Gunther Schuller in 2011 (BMint Staff Photo)
Gunther Schuller in 2011 (BMint Staff Photo)

Born in NYC into a family of classical musicians, he became a jazz hound in high school, telling his NY Philharmonic violinist father “I heard some Duke Ellington last night [on the radio], and that music is as great as Beethoven’s and Mozart’s. He almost had a heart attack.” He went on to blow his horn with the ABT and Cincinnati and eventually the Met orchestras, as well as in NYC bebop groups at the most exalted levels. In 1967 he turned from performance to presidency of NEC, instituting jazz degrees and helping spur the Joplin revival among much else. His heart and mind also remained solidly and intricately in modern classical idioms; he received the 1994 Pulitzer Prize for his Of Reminiscences and Reflections written for the Louisville Orchestra, and a MacArthur Grant in 1991. He completed 19 commissions since 2012.

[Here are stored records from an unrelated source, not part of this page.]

/-- Host transfers, and how the media schedulers take, choose and complete operations -/
def Obligations.SchedulerOperations : Prop :=
  (∀ (s u : State) (t : Nat) (i : Initiator) (c : Fin 4) (w : BitVec 32), s.at t = u →
      u.takesWrite i (R.MSCH_XQ_PROD c) = true →
      ∃ s', exec (.transferSubmit t i c w) s = .next s' ∧
        s' = u.setReg (R.MSCH_XQ_PROD c) w.toNat)
  ∧ (∀ (s u : State) (t : Nat) (c : Fin 4) (status : BitVec 4) (bad : Nat) (blocks : List HostBlock), s.at t = u →
      u.domOn 7 = true →
      u.domOn 3 = true →
      u.rd (R.MSCH_XQ_SIZE c) ≠ 0 →
      u.rd (R.MSCH_XC_SIZE c) ≠ 0 →
      u.rd (R.MSCH_XQ_CONS c) < u.rd (R.MSCH_XQ_SIZE c) →
      u.rd (R.MSCH_XQ_PROD c) < u.rd (R.MSCH_XQ_SIZE c) →
      u.rd (R.MSCH_XQ_CONS c) ≠ u.rd (R.MSCH_XQ_PROD c) →
      ringFull (u.rd (R.MSCH_XC_PROD c)) (u.rd (R.MSCH_XC_CONS c)) (u.rd (R.MSCH_XC_SIZE c)) = false →
      ∃ s', exec (.transferComplete t c status bad blocks) s = .next s' ∧
        s'.rd (R.MSCH_XQ_CONS c) = (u.rd (R.MSCH_XQ_CONS c) + 1) % u.rd (R.MSCH_XQ_SIZE c) ∧ s'.rd (R.MSCH_XC_PROD c) = (u.rd (R.MSCH_XC_PROD c) + 1) % u.rd (R.MSCH_XC_SIZE c))
  ∧ (∀ (s u : State) (t : Nat) (i : Initiator) (n : Fin 4) (w : BitVec 32), s.at t = u →
      u.takesWrite i (R.MSCH_SQ_PROD n) = true →
      ∃ s', exec (.opSubmit t i n w) s = .next s' ∧
        s' = u.setReg (R.MSCH_SQ_PROD n) w.toNat)
  ∧ (∀ (s u : State) (t : Nat) (n : Fin 4) (zone : Zone), s.at t = u →
      u.domOn 7 = true →
      u.bit (R.MSCH_CTRL n) 0 = true →
      u.maon.powerLossAt = none →
      u.rd (R.MSCH_SQ_CONS n) < u.rd (R.MSCH_SQ_SIZE n) →
      u.rd (R.MSCH_SQ_PROD n) < u.rd (R.MSCH_SQ_SIZE n) →
      u.rd (R.MSCH_SQ_PROD n) ≠ u.rd (R.MSCH_SQ_CONS n) →
      (u.msch n).pending.length + (u.msch n).run.length + b2n (u.msch n).pos.isSome < 256 →
      (u.takeRead n).err = false →
      mopBad (u.takeRead n).bytes = false →
      (u.takeZone n).2 = some zone →
      (u.takeMop n).first + (u.takeMop n).count ≤ zone.s →
      ∃ s', exec (.opTake t n) s = .next s' ∧
        s'.rd (R.MSCH_SQ_CONS n) = (u.rd (R.MSCH_SQ_CONS n) + 1) % u.rd (R.MSCH_SQ_SIZE n) ∧ (s'.msch n).pending = (u.msch n).pending ++ [{ u.takeMop n with zone := zone }])
  ∧ (∀ (s u : State) (t : Nat) (n : Fin 4) (ang : Nat) (o : Mop), s.at t = u →
      u.domOn 7 = true →
      u.bit (R.MSCH_CTRL n) 0 = true →
      u.maon.powerLossAt = none →
      u.bit (R.MSCH_CTRL n) 1 = false →
      (u.msch n).cur = none →
      (u.msch n).pos = none →
      u.granted n = false →
      u.pickOp n ang = some o →
      u.present n = some (o.head, o.track) →
      ∃ s', exec (.opSelect t n ang) s = .next s' ∧
        (s'.msch n).cur = some o.seq ∧ (s'.msch n).run.map (fun r => r.op) = (u.msch n).run.map (fun r => r.op) ++ [o] ∧ (s'.msch n).pending = (u.msch n).pending.filter (fun p => p.seq ≠ o.seq))
  ∧ (∀ (s u : State) (t : Nat) (n : Fin 4) (ang : Nat) (o : Mop), s.at t = u →
      u.domOn 7 = true →
      u.bit (R.MSCH_CTRL n) 0 = true →
      u.maon.powerLossAt = none →
      u.bit (R.MSCH_CTRL n) 1 = false →
      (u.msch n).cur = none →
      (u.msch n).pos = none →
      u.granted n = false →
      u.pickOp n ang = some o →
      u.present n ≠ some (o.head, o.track) →
      (u.msch n).run = [] →
      ∃ s', exec (.opSelect t n ang) s = .next s' ∧
        (s'.msch n).pos.map (fun q => (q.1.op, q.2)) = some (o, u.gtc) ∧ (s'.msch n).reqs = (u.msch n).reqs ++ [⟨o.head, o.track, u.gtc⟩])
  ∧ (∀ (s u : State) (t : Nat) (n : Fin 4) (r : OpRun) (t0 : Nat), s.at t = u →
      u.domOn 7 = true →
      (u.msch n).pos = some (r, t0) →
      (u.msch n).settled = false →
      t0 + 1000000 * u.fld (R.MSCH_TIME n) 31 16 ≤ u.gtc →
      ∃ s', exec (.positioningTimeout t n) s = .next s' ∧
        (s'.msch n).pos = none ∧ s'.rd (R.MSCH_CNT_POSFAIL n) = satU 32 (u.rd (R.MSCH_CNT_POSFAIL n) + 1))
  ∧ (∀ (s u : State) (t : Nat) (n : Fin 4) (r : OpRec) (rest : List OpRec), s.at t = u →
      u.domOn 7 = true →
      (u.msch n).recs = r :: rest →
      u.rd (R.MSCH_CQ_SIZE n) ≠ 0 →
      ringFull (u.rd (R.MSCH_CQ_PROD n)) (u.rd (R.MSCH_CQ_CONS n)) (u.rd (R.MSCH_CQ_SIZE n)) = false →
      ∃ s', exec (.opComplete t n) s = .next s' ∧
        (s'.msch n).recs = rest ∧ s'.rd (R.MSCH_CQ_PROD n) = (u.rd (R.MSCH_CQ_PROD n) + 1) % u.rd (R.MSCH_CQ_SIZE n) ∧ s'.bit (R.MSCH_INT n) 0 = true)
  ∧ (∀ (s u : State) (t : Nat) (i : Initiator) (n : Fin 4) (w : BitVec 32) (o : Mop), s.at t = u →
      u.takesWrite i (R.MSCH_CANCEL n) = true →
      (u.msch n).pending = [o] →
      (u.msch n).run = [] →
      (u.msch n).pos = none →
      o.optag = w.toNat % 65536 →
      o.bv = false →
      ∃ s', exec (.mschCancel t i n w) s = .next s' ∧
        (s'.msch n).pending = [] ∧ (s'.msch n).recs.length = (u.msch n).recs.length + 1)
  ∧ (∀ (s u : State) (t : Nat) (n : Fin 4), s.at t = u →
      u.domOn 7 = true →
      u.bit (R.MSCH_CTRL n) 1 = true →
      (u.msch n).run = [] →
      ∃ s', exec (.quiet t n) s = .next s' ∧
        s' = u.setBit (R.MSCH_STATUS n) 11 true)

/-- The schedulers load events and take their records, and the media DMA moves blocks -/
def Obligations.SchedulerEvents : Prop :=
  (∀ (s u : State) (t : Nat) (n : Fin 4) (ang : Nat) (v : State) (r : OpRun) (e : LoadEv) (rest : List LoadEv), s.at t = u →
      v = u.turnTo n ang →
      v.domOn 7 = true →
      v.domOn (16 + n.val) = true →
      v.bit (R.MSCH_CTRL n) 0 = true →
      v.bit (R.MSCH_CTRL n) 1 = false →
      v.linkUp = true →
      v.fld (R.MSCH_CFG n) 9 4 < 256 - (v.sec n).atb.data.length →
      v.maon.powerLossAt = none →
      (u.msch n).run = [r] →
      (u.msch n).pos = none →
      r.todo = e :: rest →
      e.first = true →
      e.sec = none →
      4 * v.rd (R.ATB_LEAD_CNT n) ≤ (e.ang + REV_COUNTS - v.angle n) % REV_COUNTS →
      (e.ang + REV_COUNTS - v.angle n) % REV_COUNTS ≤ v.fld (R.MSCH_CFG n) 2 0 * WEDGE_COUNTS →
      ∃ s', exec (.schedulerEventLoad t n ang) s = .next s' ∧
        s'.pass.events.length = u.pass.events.length + 1 ∧ s'.pass.events.getLast?.map (fun f => (f.event.raw, f.event.typ)) = some (e.ang % 2 ^ 25, e.typ % 16) ∧ ((s'.msch n).run.map (fun r => r.todo)) = [rest])
  ∧ (∀ (s u : State) (t : Nat) (n : Fin 4) (c : CplRec) (rest : List CplRec) (r : OpRun) (e : OutEv), s.at t = u →
      u.domOn 7 = true →
      (u.msch n).notes = c :: rest →
      (u.msch n).run = [r] →
      r.out = [e] →
      e.tag = c.w0.toNat % 65536 →
      e.sec = none →
      r.todo ≠ [] →
      ∃ s', exec (.schedulerRecord t n) s = .next s' ∧
        (s'.msch n).notes = rest ∧ (s'.msch n).run = [{ r with out := [] }])
  ∧ (∀ (s u : State) (t : Nat) (n : Fin 4) (r : OpRun) (e : OutEv), s.at t = u →
      u.domOn 7 = true →
      u.linkUp = true →
      (u.sec n).atb.holdSched = [] →
      (u.msch n).notes = [] →
      (u.msch n).run = [r] →
      r.op.op = 2 →
      r.out = [e] →
      e.ups < u.pass.ups →
      e.sec = none →
      r.todo ≠ [] →
      ∃ s', exec (.schedulerLinkRecover t n) s = .next s' ∧
        (s'.msch n).run = [{ r with out := [] }])
  ∧ (∀ (s u : State) (t : Nat) (n : Fin 4) (x : MediaUp) (rest : List MediaUp) (r : OpRun) (k : Nat), s.at t = u →
      u.domOn 7 = true →
      u.linkUp = true →
      (u.sec n).chan.up = x :: rest →
      x.block = none →
      (u.msch n).run = [r] →
      (u.msch n).runOfSid x.sid = some (r, k) →
      r.waits k = true →
      r.out ≠ [] →
      ∃ s', exec (.mediaDmaReadBlock t n) s = .next s' ∧
        (s'.sec n).chan.up = rest ∧ (s'.msch n).run = [r.setSec k { (r.secs.getD k {}) with word := some x.word.toNat, chk := 0, block := none }])
  ∧ (∀ (s u : State) (t : Nat) (n : Fin 4) (sid : Nat) (rest : List Nat) (r : OpRun) (k : Nat), s.at t = u →
      u.domOn 7 = true →
      u.linkUp = true →
      (u.msch n).wq = sid :: rest →
      (u.msch n).runOfSid sid = some (r, k) →
      (u.blockData n r.op k).err = false →
      (u.blockSide n r.op k).err = false →
      ∃ s', exec (.mediaDmaWriteBlock t n) s = .next s' ∧
        (s'.msch n).wq = rest ∧ (s'.sec n).chan.down.map WBlock.sid = (u.sec n).chan.down.map WBlock.sid ++ [sid])

/-- What the commands of BUF do to buffer memory -/
def Obligations.BufferWords : Prop :=
  (∀ (s u : State) (t : Nat) (i : Initiator) (addr : Nat) (bytes : List (BitVec 8)), s.at t = u →
      u.domOn 7 = true →
      inDram addr = true →
      (addr - dramBase) % 16 = 0 →
      bytes.length = 16 →
      addr - dramBase < u.usable →
      isCore i = false ∨ u.chkOn (addr - dramBase) = false →
      ∃ s', exec (.mergeWrite t i addr bytes) s = .next s' ∧
        s'.dramWord ((addr - dramBase) / 16) = ofBytes bytes ∧ s'.dramSynOf ((addr - dramBase) / 16) = 0)
  ∧ (∀ (s u : State) (t : Nat) (i : Initiator) (addr : Nat) (bytes : List (BitVec 8)), s.at t = u →
      u.domOn 7 = true →
      inDram addr = true →
      0 < bytes.length →
      (addr - dramBase) % 16 + bytes.length < 16 →
      addr - dramBase < u.usable →
      eccClass (u.dramSynOf ((addr - dramBase) / 16)) = .clean →
      ∃ s', exec (.mergeWrite t i addr bytes) s = .next s' ∧
        s'.dramWord ((addr - dramBase) / 16) = ofBytes (overlay (toBytes 16 (u.dramWord ((addr - dramBase) / 16))) ((addr - dramBase) % 16) bytes))
  ∧ (∀ (s u : State) (t : Nat) (w d : Nat) (rest : List (Nat × Nat)), s.at t = u →
      u.domOn 7 = true →
      u.buf.ceQ = (w, d) :: rest →
      ∃ s', exec (.ceWriteBack t) s = .next s' ∧
        s'.dramWord w = d % 2 ^ 128 ∧ s'.dramSynOf w = 0)
  ∧ (∀ (s u : State) (t : Nat) (i : Initiator) (w : BitVec 32), s.at t = u →
      u.takesWrite i R.BUF_FILL_CTRL = true →
      bitOf w.toNat 0 = true →
      u.buf.fill = none →
      u.rd64 R.BUF_FILL_START_LO R.BUF_FILL_START_HI % 16 = 0 →
      u.rd64 R.BUF_FILL_LEN_LO R.BUF_FILL_LEN_HI % 16 = 0 →
      dramBase ≤ u.rd64 R.BUF_FILL_START_LO R.BUF_FILL_START_HI →
      u.rd64 R.BUF_FILL_START_LO R.BUF_FILL_START_HI + u.rd64 R.BUF_FILL_LEN_LO R.BUF_FILL_LEN_HI ≤ dramBase + u.usable →
      ∃ s', exec (.fillGo t i w) s = .next s' ∧
        s'.buf.fill.map FillRun.first = some (u.rd64 R.BUF_FILL_START_LO R.BUF_FILL_START_HI - dramBase) ∧ s'.buf.fill.map FillRun.words = some (u.rd64 R.BUF_FILL_LEN_LO R.BUF_FILL_LEN_HI / 16) ∧ s'.bit R.BUF_STATUS 1 = true)
  ∧ (∀ (s u : State) (t : Nat) (i : Initiator) (f : FillRun), s.at t = u →
      u.takesWrite i R.BUF_FILL_CTRL = true →
      u.buf.fill = some f →
      ∃ s', exec (.fillAbort t i) s = .next s' ∧
        s'.buf.fill = some { f with words := 0 })
  ∧ (∀ (s u : State) (t : Nat) (f : FillRun), s.at t = u →
      u.buf.fill = some f →
      ∃ s', exec (.fillDone t) s = .next s' ∧
        s'.buf.fill = none ∧ s'.bit R.BUF_STATUS 1 = false ∧ s'.bit R.BUF_INT_STATUS 0 = true)
  ∧ (∀ (s u : State) (t : Nat) (w : Nat), s.at t = u →
      u.domOn 7 = true →
      u.bit R.BUF_SCRUB_CFG 0 = true →
      u.maon.powerLossAt = none →
      u.scrubWord = some w →
      ∃ s', exec (.scrubRead t) s = .next s' ∧
        s'.buf.scrubPos = w + 1 ∧ s'.rd R.BUF_SCRUB_POS = w / 65536 % 2 ^ 32)
  ∧ (∀ (s u : State) (t : Nat) (i : Initiator) (k : Nat) (w : BitVec 32), s.at t = u →
      k < 224 →
      u.takesWrite i (R.BUF_INIT k) = true →
      ∃ s', exec (.initSet t i k w) s = .next s' ∧
        s'.rd (R.BUF_INIT k) = u.rd (R.BUF_INIT k) ||| w.toNat)
  ∧ (∀ (s u : State) (t : Nat) (i : Initiator) (w : BitVec 32), s.at t = u →
      u.takesWrite i R.BUF_INIT_CLR = true →
      w.toNat % 8192 < 7168 →
      ∃ s', exec (.initClr t i w) s = .next s' ∧
        s'.bit (R.BUF_INIT (w.toNat % 8192 / 32)) (w.toNat % 8192 % 32) = false)

/-- The dirty table and the dump -/
def Obligations.DirtyTableAndDump : Prop :=
  (∀ (s u : State) (t : Nat) (i : Initiator) (w : BitVec 32) (x c : Nat), s.at t = u →
      u.takesWrite i R.BUF_DT_MARK = true →
      x = w.toNat % 65536 →
      u.buf.dumpStarted = false →
      (u.buf.marks.any (fun m => m.1 == x)) = false →
      u.wordsBad (u.dtAddr x) 4 = false →
      (u.dtRead x).err = false →
      c = bitsOf (wordAt (u.dtRead x).bytes 8) 27 16 →
      c ≠ 0 →
      dwordAt (u.dtRead x).bytes 32 % 4096 = 0 →
      dwordAt (u.dtRead x).bytes 40 % 32 = 0 →
      u.rd R.BUF_DIRTY + dumpSize c ≤ u.rd R.BUF_DIRTY_LIMIT →
      u.rd R.BUF_DIRTY + dumpSize c + 128 ≤ u.rd R.BUF_DUMP_SIZE →
      ∃ s', exec (.dtMark t i w) s = .next s' ∧
        iniGet 4 s'.buf.dtRes i = 0 ∧ (s'.buf.marks.any (fun m => m.1 == x)) = true ∧ s'.rd R.BUF_DIRTY = u.rd R.BUF_DIRTY + dumpSize c)
  ∧ (∀ (s u : State) (t : Nat) (i : Initiator) (w : BitVec 32) (x : Nat) (m : Nat × Nat), s.at t = u →
      u.takesWrite i R.BUF_DT_CLEAN = true →
      x = w.toNat % 65536 →
      u.buf.dumpStarted = false →
      u.buf.marks.find? (fun m => m.1 == x) = some m →
      ∃ s', exec (.dtClean t i w) s = .next s' ∧
        iniGet 4 s'.buf.dtRes i = 0 ∧ (s'.buf.marks.any (fun m => m.1 == x)) = false ∧ s'.rd R.BUF_DIRTY = u.rd R.BUF_DIRTY - dumpSize m.2)
  ∧ (∀ (s u : State) (t : Nat) (i : Initiator), s.at t = u →
      u.takesWrite i R.BUF_DUMP_CTRL = true →
      65536 * u.fld R.BUF_DUMP_BASE 16 0 + u.rd R.BUF_DUMP_SIZE ≤ u.ssCapacity →
      ∃ s', exec (.dumpArm t i) s = .next s' ∧
        s'.bit R.BUF_DUMP_CTRL 0 = true)
  ∧ (∀ (s u : State) (t : Nat) (i : Initiator), s.at t = u →
      u.takesWrite i R.BUF_DUMP_CTRL = true →
      u.fld R.BUF_DUMP_STATUS 1 0 ≠ 1 →
      ∃ s', exec (.dumpDisarm t i) s = .next s' ∧
        s'.bit R.BUF_DUMP_CTRL 0 = false ∧ s'.fld R.BUF_DUMP_STATUS 1 0 = 0 ∧ s'.buf.dumpStarted = false)
  ∧ (∀ (s u : State) (t : Nat) (i : Initiator), s.at t = u →
      u.takesWrite i R.BUF_DUMP_CTRL = true →
      u.lcState = 1 ∨ u.lcState = 2 →
      u.bit R.BUF_DUMP_CTRL 0 = true →
      u.buf.dumpStarted = false →
      ∃ s', exec (.test t i) s = .next s' ∧
        s'.buf.dumpStarted = true ∧ s'.fld R.BUF_DUMP_STATUS 1 0 = 1 ∧ s'.buf.dump.map DumpRun.entries = some u.buf.marks)
  ∧ (∀ (s u : State) (t : Nat), s.at t = u →
      u.domOn 7 = true →
      u.buf.dumpDue.isSome = true →
      u.bit R.BUF_DUMP_CTRL 0 = true →
      u.buf.dumpStarted = false →
      ∃ s', exec (.dumpStart t) s = .next s' ∧
        s'.buf.dumpStarted = true ∧ s'.fld R.BUF_DUMP_STATUS 1 0 = 1 ∧ s'.buf.dumpDue = none)
  ∧ (∀ (s u : State) (t : Nat) (d : DumpRun), s.at t = u →
      u.buf.dump = some d →
      d.base + d.startRec.length + (u.dumpEntries d.entries).bytes.length + 64 ≤ u.ssCapacity →
      ∃ s', exec (.dumpDone t) s = .next s' ∧
        s'.buf.dump = none ∧ s'.fld R.BUF_DUMP_STATUS 1 0 = 2 ∧ s'.bit R.BUF_INT_STATUS 5 = true)
  ∧ (∀ (s u : State) (t : Nat) (d : DumpRun), s.at t = u →
      u.buf.dump = some d →
      ∃ s', exec (.dumpError t) s = .next s' ∧
        s'.buf.dump = none ∧ s'.fld R.BUF_DUMP_STATUS 1 0 = 3 ∧ s'.bit R.BUF_INT_STATUS 6 = true)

Initial good life survey and obituary writeups are here and here; naturally there will be longer, detailed appreciations this week in all of the usual places. BMInt’s coverage begins here and works backward, but first see this birthday summary as well as a remarkable recent interview of our fertile, influential, beloved, towering figure.

8 Comments »

8 Comments [leave a civil comment (others will be removed) and please disclose relevant affiliations]

  1. This seems most complete thus far:
    http://www.nytimes.com/2015/06/22/arts/music/gunther-schuller-composer-who-synthesized-classical-and-jazz-dies-at-89.html

    Comment by David Moran — June 22, 2015 at 2:03 am

  2. The New York Times obituary made no mention of his wife Marjorie (nee Black), who died in 1992 after 49 years of marriage. “We had chemistry,” he once told me, and the smile on his face showed he meant it. She was a singer. Her presence in his life is reflected in the name of his publishing company, Margun Music. One spring afternoon, when I picked him up to take him to a concert, or perhaps it was a Chinese dinner, I admired the tulips blooming in his yard. He told me that she loved gardening and had planted them. He liked seeing them come back into bloom each year.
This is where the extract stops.